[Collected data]
-- ==== Sys2Proof/Decode.lean ====
section
/-! DEFINITION. The decoder of instruction words, bundles and bytes (R25 to R40) and, after it, the encoder,
both written from the layouts of the instruction chapters. The decoder is total: it answers an instruction, or
nothing where the word is no instruction of the strand's map or has a reserved field that is not zero. The value
rules are `Instr.wf`; a whole bundle is judged by `decodeBundle` in the order of R39. -/

namespace Sys2Proof

/-- Bits 31:26 of an instruction word (R29, R31, R33). -/
def fOp (w : Word32) : BitVec 6 := w.extractLsb' 26 6

/-- Bits 25:20, the guard predicate. -/
def fGuard (w : Word32) : BitVec 6 := w.extractLsb' 20 6

/-- Bits 1:0, the function. -/
def fFn (w : Word32) : BitVec 2 := w.extractLsb' 0 2

/-- The shared map of R34: the instruction of a word pair, or none. The second word counts only in a two-word format. -/
def decodeShared (w0 w1 : Word32) : Option Instr :=
  match (fOp w0).toNat with
  | 0 =>
    match (fFn w0).toNat with
    | 0 =>
      if w0.extractLsb' 2 18 == 0 then
        some (.nop (fGuard w0))
      else none
    | 1 =>
      if w0.extractLsb' 2 18 == 0 then
        some (.halt (fGuard w0))
      else none
    | 2 =>
      if w0.extractLsb' 14 6 == 0 then
        some (.brk (fGuard w0) ((w0.extractLsb' 8 6) ++ (w0.extractLsb' 2 6)))
      else none
    | _ => none
  | 1 =>
    match (fFn w0).toNat with
    | 0 =>
      if w0.extractLsb' 14 6 == 0 then
        some (.trap (fGuard w0) ((w0.extractLsb' 8 6) ++ (w0.extractLsb' 2 6)))
      else none
    | 1 =>
      if w0.extractLsb' 2 18 == 0 then
        some (.eret (fGuard w0))
      else none
    | 2 =>
      if w0.extractLsb' 8 12 == 0 && w0.extractLsb' 5 3 == 0 then
        some (.icsync (fGuard w0) (w0.extractLsb' 2 3))
      else none
    | _ =>
      if w0.extractLsb' 14 6 == 0 && w0.extractLsb' 13 1 == 0 && w0.extractLsb' 5 3 == 0 then
        some (.fence (fGuard w0) (w0.extractLsb' 8 5) (w0.extractLsb' 2 3))
      else none
  | 2 =>
    match (fFn w0).toNat with
    | 0 =>
      if w0.extractLsb' 2 18 == 0 then
        some (.br (fGuard w0) (w1.extractLsb' 0 32))
      else none
    | 1 =>
      if w0.extractLsb' 2 12 == 0 then
        some (.call (fGuard w0) (w0.extractLsb' 14 6) (w1.extractLsb' 0 32))
      else none
    | _ => none
  | 3 =>
    match (fFn w0).toNat with
    | 0 =>
      if w0.extractLsb' 14 6 == 0 && w0.extractLsb' 2 6 == 0 then
        some (.jr (fGuard w0) (w0.extractLsb' 8 6))
      else none
    | 1 =>
      if w0.extractLsb' 2 6 == 0 then
        some (.callr (fGuard w0) (w0.extractLsb' 14 6) (w0.extractLsb' 8 6))
      else none
    | 2 =>
      if w0.extractLsb' 14 6 == 0 && w0.extractLsb' 2 6 == 0 then
        some (.ret (fGuard w0) (w0.extractLsb' 8 6))
      else none
    | _ => none
  | 4 =>
    match (fFn w0).toNat with
    | 0 =>
      if w0.extractLsb' 14 6 == 0 && w0.extractLsb' 2 6 == 0 && w1.extractLsb' 24 8 == 0 then
        some (.loop (fGuard w0) (w0.extractLsb' 8 6) (w1.extractLsb' 0 24))
      else none
    | 1 =>
      if w0.extractLsb' 14 6 == 0 && w1.extractLsb' 24 8 == 0 then
        some (.loopi (fGuard w0) ((w0.extractLsb' 8 6) ++ (w0.extractLsb' 2 6)) (w1.extractLsb' 0 24))
      else none
    | 2 =>
      if w0.extractLsb' 14 6 == 0 && w0.extractLsb' 2 6 == 0 && w1.extractLsb' 24 4 == 0 then
        some (.loopp (fGuard w0) (w0.extractLsb' 8 6) (w1.extractLsb' 28 4) (w1.extractLsb' 0 24))
      else none
    | _ =>
      if w0.extractLsb' 14 6 == 0 && w1.extractLsb' 24 4 == 0 then
        some (.looppi (fGuard w0) ((w0.extractLsb' 8 6) ++ (w0.extractLsb' 2 6)) (w1.extractLsb' 28 4) (w1.extractLsb' 0 24))
      else none
  | 5 =>
    match (fFn w0).toNat with
    | 0 => some (.add (fGuard w0) (w0.extractLsb' 14 6) (w0.extractLsb' 8 6) (w0.extractLsb' 2 6))
    | 1 => some (.sub (fGuard w0) (w0.extractLsb' 14 6) (w0.extractLsb' 8 6) (w0.extractLsb' 2 6))
    | 2 => some (.mul (fGuard w0) (w0.extractLsb' 14 6) (w0.extractLsb' 8 6) (w0.extractLsb' 2 6))
    | _ => some (.mulh (fGuard w0) (w0.extractLsb' 14 6) (w0.extractLsb' 8 6) (w0.extractLsb' 2 6))
  | 6 =>
    match (fFn w0).toNat with
    | 0 => some (.and (fGuard w0) (w0.extractLsb' 14 6) (w0.extractLsb' 8 6) (w0.extractLsb' 2 6))
    | 1 => some (.or (fGuard w0) (w0.extractLsb' 14 6) (w0.extractLsb' 8 6) (w0.extractLsb' 2 6))
    | 2 => some (.xor (fGuard w0) (w0.extractLsb' 14 6) (w0.extractLsb' 8 6) (w0.extractLsb' 2 6))
    | _ => some (.andn (fGuard w0) (w0.extractLsb' 14 6) (w0.extractLsb' 8 6) (w0.extractLsb' 2 6))
  | 7 =>
    match (fFn w0).toNat with
    | 0 => some (.shl (fGuard w0) (w0.extractLsb' 14 6) (w0.extractLsb' 8 6) (w0.extractLsb' 2 6))
    | 1 => some (.shr (fGuard w0) (w0.extractLsb' 14 6) (w0.extractLsb' 8 6) (w0.extractLsb' 2 6))
    | 2 => some (.sar (fGuard w0) (w0.extractLsb' 14 6) (w0.extractLsb' 8 6) (w0.extractLsb' 2 6))
    | _ => some (.ror (fGuard w0) (w0.extractLsb' 14 6) (w0.extractLsb' 8 6) (w0.extractLsb' 2 6))
  | 8 =>
    match (fFn w0).toNat with
    | 0 =>
      if w0.extractLsb' 2 6 == 0 then
        some (.addi (fGuard w0) (w0.extractLsb' 14 6) (w0.extractLsb' 8 6) (w1.extractLsb' 0 32))
      else none
    | 1 =>
      if w0.extractLsb' 2 6 == 0 then
        some (.andi (fGuard w0) (w0.extractLsb' 14 6) (w0.extractLsb' 8 6) (w1.extractLsb' 0 32))
      else none
    | 2 =>
      if w0.extractLsb' 2 6 == 0 then
        some (.ori (fGuard w0) (w0.extractLsb' 14 6) (w0.extractLsb' 8 6) (w1.extractLsb' 0 32))
      else none
    | _ =>
      if w0.extractLsb' 2 6 == 0 then
        some (.xori (fGuard w0) (w0.extractLsb' 14 6) (w0.extractLsb' 8 6) (w1.extractLsb' 0 32))
      else none
  | 9 =>
    match (fFn w0).toNat with
    | 0 =>
      if w0.extractLsb' 2 12 == 0 then
        some (.li (fGuard w0) (w0.extractLsb' 14 6) (w1.extractLsb' 0 32))
      else none
    | 1 =>
      if w0.extractLsb' 2 12 == 0 then
        some (.lih (fGuard w0) (w0.extractLsb' 14 6) (w1.extractLsb' 0 32))
      else none
    | _ => none
  | 10 =>
    match (fFn w0).toNat with
    | 0 => some (.shli (fGuard w0) (w0.extractLsb' 14 6) (w0.extractLsb' 8 6) (w0.extractLsb' 2 6))
    | 1 => some (.shri (fGuard w0) (w0.extractLsb' 14 6) (w0.extractLsb' 8 6) (w0.extractLsb' 2 6))
    | 2 => some (.sari (fGuard w0) (w0.extractLsb' 14 6) (w0.extractLsb' 8 6) (w0.extractLsb' 2 6))
    | _ => some (.rori (fGuard w0) (w0.extractLsb' 14 6) (w0.extractLsb' 8 6) (w0.extractLsb' 2 6))
  | 11 =>
    match (fFn w0).toNat with
    | 0 => some (.min (fGuard w0) (w0.extractLsb' 14 6) (w0.extractLsb' 8 6) (w0.extractLsb' 2 6))
    | 1 => some (.max (fGuard w0) (w0.extractLsb' 14 6) (w0.extractLsb' 8 6) (w0.extractLsb' 2 6))
    | 2 => some (.minu (fGuard w0) (w0.extractLsb' 14 6) (w0.extractLsb' 8 6) (w0.extractLsb' 2 6))
    | _ => some (.maxu (fGuard w0) (w0.extractLsb' 14 6) (w0.extractLsb' 8 6) (w0.extractLsb' 2 6))
  | 12 =>
    match (fFn w0).toNat with
    | 0 => some (.div (fGuard w0) (w0.extractLsb' 14 6) (w0.extractLsb' 8 6) (w0.extractLsb' 2 6))
    | 1 => some (.divu (fGuard w0) (w0.extractLsb' 14 6) (w0.extractLsb' 8 6) (w0.extractLsb' 2 6))
    | 2 => some (.rem (fGuard w0) (w0.extractLsb' 14 6) (w0.extractLsb' 8 6) (w0.extractLsb' 2 6))
    | _ => some (.remu (fGuard w0) (w0.extractLsb' 14 6) (w0.extractLsb' 8 6) (w0.extractLsb' 2 6))
  | 13 =>
    match (fFn w0).toNat with
    | 0 => some (.lea1 (fGuard w0) (w0.extractLsb' 14 6) (w0.extractLsb' 8 6) (w0.extractLsb' 2 6))
    | 1 => some (.lea2 (fGuard w0) (w0.extractLsb' 14 6) (w0.extractLsb' 8 6) (w0.extractLsb' 2 6))
    | 2 => some (.lea4 (fGuard w0) (w0.extractLsb' 14 6) (w0.extractLsb' 8 6) (w0.extractLsb' 2 6))
    | _ => some (.lea8 (fGuard w0) (w0.extractLsb' 14 6) (w0.extractLsb' 8 6) (w0.extractLsb' 2 6))
  | 14 =>
    match (fFn w0).toNat with
    | 0 => some (.cmpeq (fGuard w0) (w0.extractLsb' 14 6) (w0.extractLsb' 8 6) (w0.extractLsb' 2 6))
    | 1 => some (.cmpne (fGuard w0) (w0.extractLsb' 14 6) (w0.extractLsb' 8 6) (w0.extractLsb' 2 6))
    | 2 => some (.cmplt (fGuard w0) (w0.extractLsb' 14 6) (w0.extractLsb' 8 6) (w0.extractLsb' 2 6))
    | _ => some (.cmpltu (fGuard w0) (w0.extractLsb' 14 6) (w0.extractLsb' 8 6) (w0.extractLsb' 2 6))
  | 15 =>
    match (fFn w0).toNat with
    | 0 => some (.cmpge (fGuard w0) (w0.extractLsb' 14 6) (w0.extractLsb' 8 6) (w0.extractLsb' 2 6))
    | 1 => some (.cmpgeu (fGuard w0) (w0.extractLsb' 14 6) (w0.extractLsb' 8 6) (w0.extractLsb' 2 6))
    | 2 => some (.tst (fGuard w0) (w0.extractLsb' 14 6) (w0.extractLsb' 8 6) (w0.extractLsb' 2 6))
    | _ => none
  | 16 =>
    match (fFn w0).toNat with
    | 0 =>
      if w0.extractLsb' 2 6 == 0 then
        some (.cmpeqi (fGuard w0) (w0.extractLsb' 14 6) (w0.extractLsb' 8 6) (w1.extractLsb' 0 32))
      else none
    | 1 =>
      if w0.extractLsb' 2 6 == 0 then
        some (.cmplti (fGuard w0) (w0.extractLsb' 14 6) (w0.extractLsb' 8 6) (w1.extractLsb' 0 32))
      else none
    | 2 =>
      if w0.extractLsb' 2 6 == 0 then
        some (.cmpltui (fGuard w0) (w0.extractLsb' 14 6) (w0.extractLsb' 8 6) (w1.extractLsb' 0 32))
      else none
    | _ =>
      if w0.extractLsb' 2 6 == 0 then
        some (.cmpgei (fGuard w0) (w0.extractLsb' 14 6) (w0.extractLsb' 8 6) (w1.extractLsb' 0 32))
      else none
  | 17 =>
    match (fFn w0).toNat with
    | 0 => some (.pand (fGuard w0) (w0.extractLsb' 14 6) (w0.extractLsb' 8 6) (w0.extractLsb' 2 6))
    | 1 => some (.por (fGuard w0) (w0.extractLsb' 14 6) (w0.extractLsb' 8 6) (w0.extractLsb' 2 6))
    | 2 => some (.pxor (fGuard w0) (w0.extractLsb' 14 6) (w0.extractLsb' 8 6) (w0.extractLsb' 2 6))
    | _ => some (.pandn (fGuard w0) (w0.extractLsb' 14 6) (w0.extractLsb' 8 6) (w0.extractLsb' 2 6))
  | 18 =>
    match (fFn w0).toNat with
    | 0 =>
      if w0.extractLsb' 2 6 == 0 then
        some (.pnot (fGuard w0) (w0.extractLsb' 14 6) (w0.extractLsb' 8 6))
      else none
    | 1 =>
      if w0.extractLsb' 2 12 == 0 then
        some (.pset (fGuard w0) (w0.extractLsb' 14 6))
      else none
    | 2 =>
      if w0.extractLsb' 2 12 == 0 then
        some (.pclr (fGuard w0) (w0.extractLsb' 14 6))
      else none
    | _ =>
      if w0.extractLsb' 2 6 == 0 then
        some (.pmov (fGuard w0) (w0.extractLsb' 14 6) (w0.extractLsb' 8 6))
      else none
  | 19 =>
    match (fFn w0).toNat with
    | 0 =>
      if w0.extractLsb' 2 6 == 0 then
        some (.qmovPush (fGuard w0) (w0.extractLsb' 16 4) (w0.extractLsb' 14 2) (w0.extractLsb' 8 6))
      else none
    | 1 =>
      if w0.extractLsb' 12 2 == 0 && w0.extractLsb' 2 6 == 0 then
        some (.qmovPop (fGuard w0) (w0.extractLsb' 14 6) (w0.extractLsb' 10 2) (w0.extractLsb' 8 2))
      else none
    | 2 =>
      if w0.extractLsb' 12 2 == 0 && w0.extractLsb' 2 6 == 0 then
        some (.qpeek (fGuard w0) (w0.extractLsb' 14 6) (w0.extractLsb' 10 2) (w0.extractLsb' 8 2))
      else none
    | _ => none
  | 20 =>
    match (fFn w0).toNat with
    | 0 =>
      if w0.extractLsb' 8 6 == 0 && w0.extractLsb' 2 1 == 0 then
        some (.finc (fGuard w0) (w0.extractLsb' 14 6) (w0.extractLsb' 5 3) (w0.extractLsb' 3 2))
      else none
    | 1 =>
      if w0.extractLsb' 2 1 == 0 then
        some (.fset (fGuard w0) (w0.extractLsb' 14 6) (w0.extractLsb' 8 6) (w0.extractLsb' 5 3) (w0.extractLsb' 3 2))
      else none
    | 2 =>
      if w0.extractLsb' 2 1 == 0 then
        some (.fadd (fGuard w0) (w0.extractLsb' 14 6) (w0.extractLsb' 8 6) (w0.extractLsb' 5 3) (w0.extractLsb' 3 2))
      else none
    | _ =>
      if w0.extractLsb' 2 1 == 0 then
        some (.frd (fGuard w0) (w0.extractLsb' 14 6) (w0.extractLsb' 8 6) (w0.extractLsb' 5 3) (w0.extractLsb' 3 2))
      else none
  | 21 =>
    match (fFn w0).toNat with
    | 0 => some (.csrr (fGuard w0) (w0.extractLsb' 14 6) ((w0.extractLsb' 8 6) ++ (w0.extractLsb' 2 6)))
    | 1 => some (.csrw (fGuard w0) ((w0.extractLsb' 8 6) ++ (w0.extractLsb' 2 6)) (w0.extractLsb' 14 6))
    | 2 => some (.csrs (fGuard w0) ((w0.extractLsb' 8 6) ++ (w0.extractLsb' 2 6)) (w0.extractLsb' 14 6))
    | _ => some (.csrc (fGuard w0) ((w0.extractLsb' 8 6) ++ (w0.extractLsb' 2 6)) (w0.extractLsb' 14 6))
  | 22 =>
    match (fFn w0).toNat with
    | 0 => some (.sext (fGuard w0) (w0.extractLsb' 14 6) (w0.extractLsb' 8 6) (w0.extractLsb' 2 6))
    | 1 => some (.zext (fGuard w0) (w0.extractLsb' 14 6) (w0.extractLsb' 8 6) (w0.extractLsb' 2 6))
    | 2 =>
      if w0.extractLsb' 2 6 == 0 then
        some (.clz (fGuard w0) (w0.extractLsb' 14 6) (w0.extractLsb' 8 6))
      else none
    | _ =>
      if w0.extractLsb' 2 6 == 0 then
        some (.popc (fGuard w0) (w0.extractLsb' 14 6) (w0.extractLsb' 8 6))
      else none
  | _ => none
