-- ==== Sys2Proof/Machine/Concourse.lean ====
section
/-! DEFINITION. The Concourse (R333 to R343, R411): RTE.SETUP, RTE.COUNT, RTE.PLACE, RTE.SCATTER and RTE.GATHER, and the
events CONCOURSE_PERFORM, COUNT_CONTRIBUTION and ROUTE_TIMEOUT. -/

namespace Sys2Proof.Machine

/-! ### The setup block (R335) -/

/-- The tokens, choices, experts and ranks of a setup. -/
def rteT (b : Block) : Nat := bfield b 0 48 16 + 1
@[inherit_doc rteT] def rteK (b : Block) : Nat := bfield b 0 44 4 + 1
@[inherit_doc rteT] def rteE (b : Block) : Nat := bfield b 0 32 12 + 1
@[inherit_doc rteT] def rteNr (b : Block) : Nat := bfield b 0 21 11 + 1

/-- The rank, `free`, `resid`, the session, the group and the limit of a setup. -/
def rteRank (b : Block) : Nat := bfield b 0 10 11
@[inherit_doc rteRank] def rteFree (b : Block) : Bool := bfield b 0 9 1 == 1
@[inherit_doc rteRank] def rteResid (b : Block) : Bool := bfield b 0 8 1 == 1
@[inherit_doc rteRank] def rteSess (b : Block) : Nat := bfield b 0 0 4
@[inherit_doc rteRank] def rteGrp (b : Block) : Nat := bfield b 8 56 8
@[inherit_doc rteRank] def rteTmo (b : Block) : Nat := bfield b 8 32 24

/-- The addresses of the expert table and the result record. -/
def rteTab (b : Block) : Nat := bfield b 0x50 0 64
@[inherit_doc rteTab] def rteRec (b : Block) : Nat := bfield b 0x58 0 64

/-- The records of a setup: choices, weights, input, buffer, expert output, output, inverse, counts, dropped. -/
def rteRecs (b : Block) (rs : List Block) : List (Option Block) :=
  [0x08, 0x10, 0x18, 0x20, 0x28, 0x30, 0x38, 0x40, 0x48].map (tidRec rs b)

/-- D: the length of an input row. -/
def rteDim (recs : List Block) : Nat := recExt (recs.getD 2 0) 0

/-! ### The checks of R341 -/

/-- Check 0x1 of a setup. -/
def routeBlockOk (b : Block) : Bool :=
  if rteFree b then b.extractLsb' 10 1014 == 0 && b.extractLsb' 4 5 == 0
  else
    bfield b 0 4 4 == 0 && [0x10, 0x18, 0x20, 0x28, 0x30, 0x38, 0x40, 0x48].all (tidOk b) && bfield b 0x60 0 256 == 0 &&
    decide (rteRank b < rteNr b) && bfield b 8 24 8 != 0

/-- A format of 32-bit integers, of weights, of rows. -/
def idFmt (f : Nat) : Bool := f == 5 || f == 11
@[inherit_doc idFmt] def weightFmt (f : Nat) : Bool := f == 0 || f == 2
@[inherit_doc idFmt] def rowFmt (f : Nat) : Bool := f ≤ 4

/-- A record whose format and extents are as R335 asks. -/
def routeRec (r : Block) (f : Nat → Bool) (e0 e1 : Nat) : Bool :=
  recClass r == 0 && recRank r == 2 && f (recEfmt r) && decide (e0 ≤ recExt r 0) && decide (e1 ≤ recExt r 1)

/-- Check 0x3 of a setup. -/
def routeRecsOk (b : Block) (recs : List Block) : Bool :=
  let r := fun i => recs.getD i 0
  let d := rteDim recs
  routeRec (r 0) idFmt (rteK b) (rteT b) && routeRec (r 1) weightFmt (rteK b) (rteT b) &&
  routeRec (r 2) rowFmt 0 (rteT b) && routeRec (r 3) rowFmt 0 0 && routeRec (r 4) rowFmt 0 0 &&
  routeRec (r 5) rowFmt 0 (rteT b) && recExt (r 3) 0 == d && recExt (r 4) 0 == d && recExt (r 5) 0 == d &&
  routeRec (r 6) idFmt (2 * rteK b) (rteT b) && routeRec (r 7) idFmt (rteE b) 4 && routeRec (r 8) idFmt 4 0

/-- A die's session. -/
def findSession (d : Die) (n : Nat) : Option Session := d.sessions.find? fun x => x.num == n

/-- A session's owner. -/
def sessOwner (s : State) (die n : Nat) : Option (BitVec 12) :=
  match findSession (s.die die) n with
  | none => none
  | some x => x.owner

/-- The first reason to reject an RTE.SETUP. -/
def routeReason (s : State) (b : Block) : Option Nat :=
  let owned := (sessOwner s (coreDie s.issue.core) (rteSess b)).any fun o => o != s.live.ctx
  if !routeBlockOk b then some 1
  else if rteFree b then (if owned then some 5 else none)
  else
    let rs := rteRecs b s.issue.pre.recs
    if !allRecs rs (fun _ => true) then some 2
    else if !routeRecsOk b (rs.filterMap id) then some 3
    else if rteTab b % 16 ≠ 0 ∨ 2 ^ 52 ≤ rteTab b ∨ rteRec b % 32 ≠ 0 ∨ 2 ^ 52 ≤ rteRec b then some 4
    else if owned then some 5
    else if (memberOf s (BitVec.ofNat 64 (rteGrp b))).isNone then some 6
    else none

/-- The session that a command names. -/
def cmdSess (c : EngineCmd) : Nat := if c.op = 0x32 ∧ c.fn = 0 then rteSess c.block else (c.regs.headD 0).toNat % 16

/-- The block of the last setup accepted for a session. -/
def acceptedSetup (d : Die) (n : Nat) : Block :=
  match (d.rteq.filter fun c => c.op == 0x32 && c.fn == 0 && cmdSess c == n).getLast? with
  | some c => c.block
  | none =>
    match findSession d n with
    | none => 0
    | some x => x.block

/-- The first reason to reject a command of a session that is accepted in the states `ok` (R333). -/
def sessReason (s : State) (x : Word) (ok : SessState → Bool) : Option Nat :=
  let d := s.die (coreDie s.issue.core)
  if x.extractLsb' 4 60 != 0 then some 1
  else
    match findSession d x.toNat with
    | none => some 5
    | some y =>
      if y.owner != some s.live.ctx || !ok y.accState then some 5
      else if (memberOf s (BitVec.ofNat 64 (rteGrp (acceptedSetup d x.toNat)))).isNone then some 6
      else none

Exercise description: Only those lines of the entries above that run from the line containing "0x1 of a setup. -/" to the line containing "bfield b 0 4 4", both included, should be transcribed exactly.

Written response:
/-- Check 0x1 of a setup. -/
def routeBlockOk (b : Block) : Bool :=
  if rteFree b then b.extractLsb' 10 1014 == 0 && b.extractLsb' 4 5 == 0
  else
    bfield b 0 4 4 == 0 && [0x10, 0x18, 0x20, 0x28, 0x30, 0x38, 0x40, 0x48].all (tidOk b) && bfield b 0x60 0 256 == 0 &&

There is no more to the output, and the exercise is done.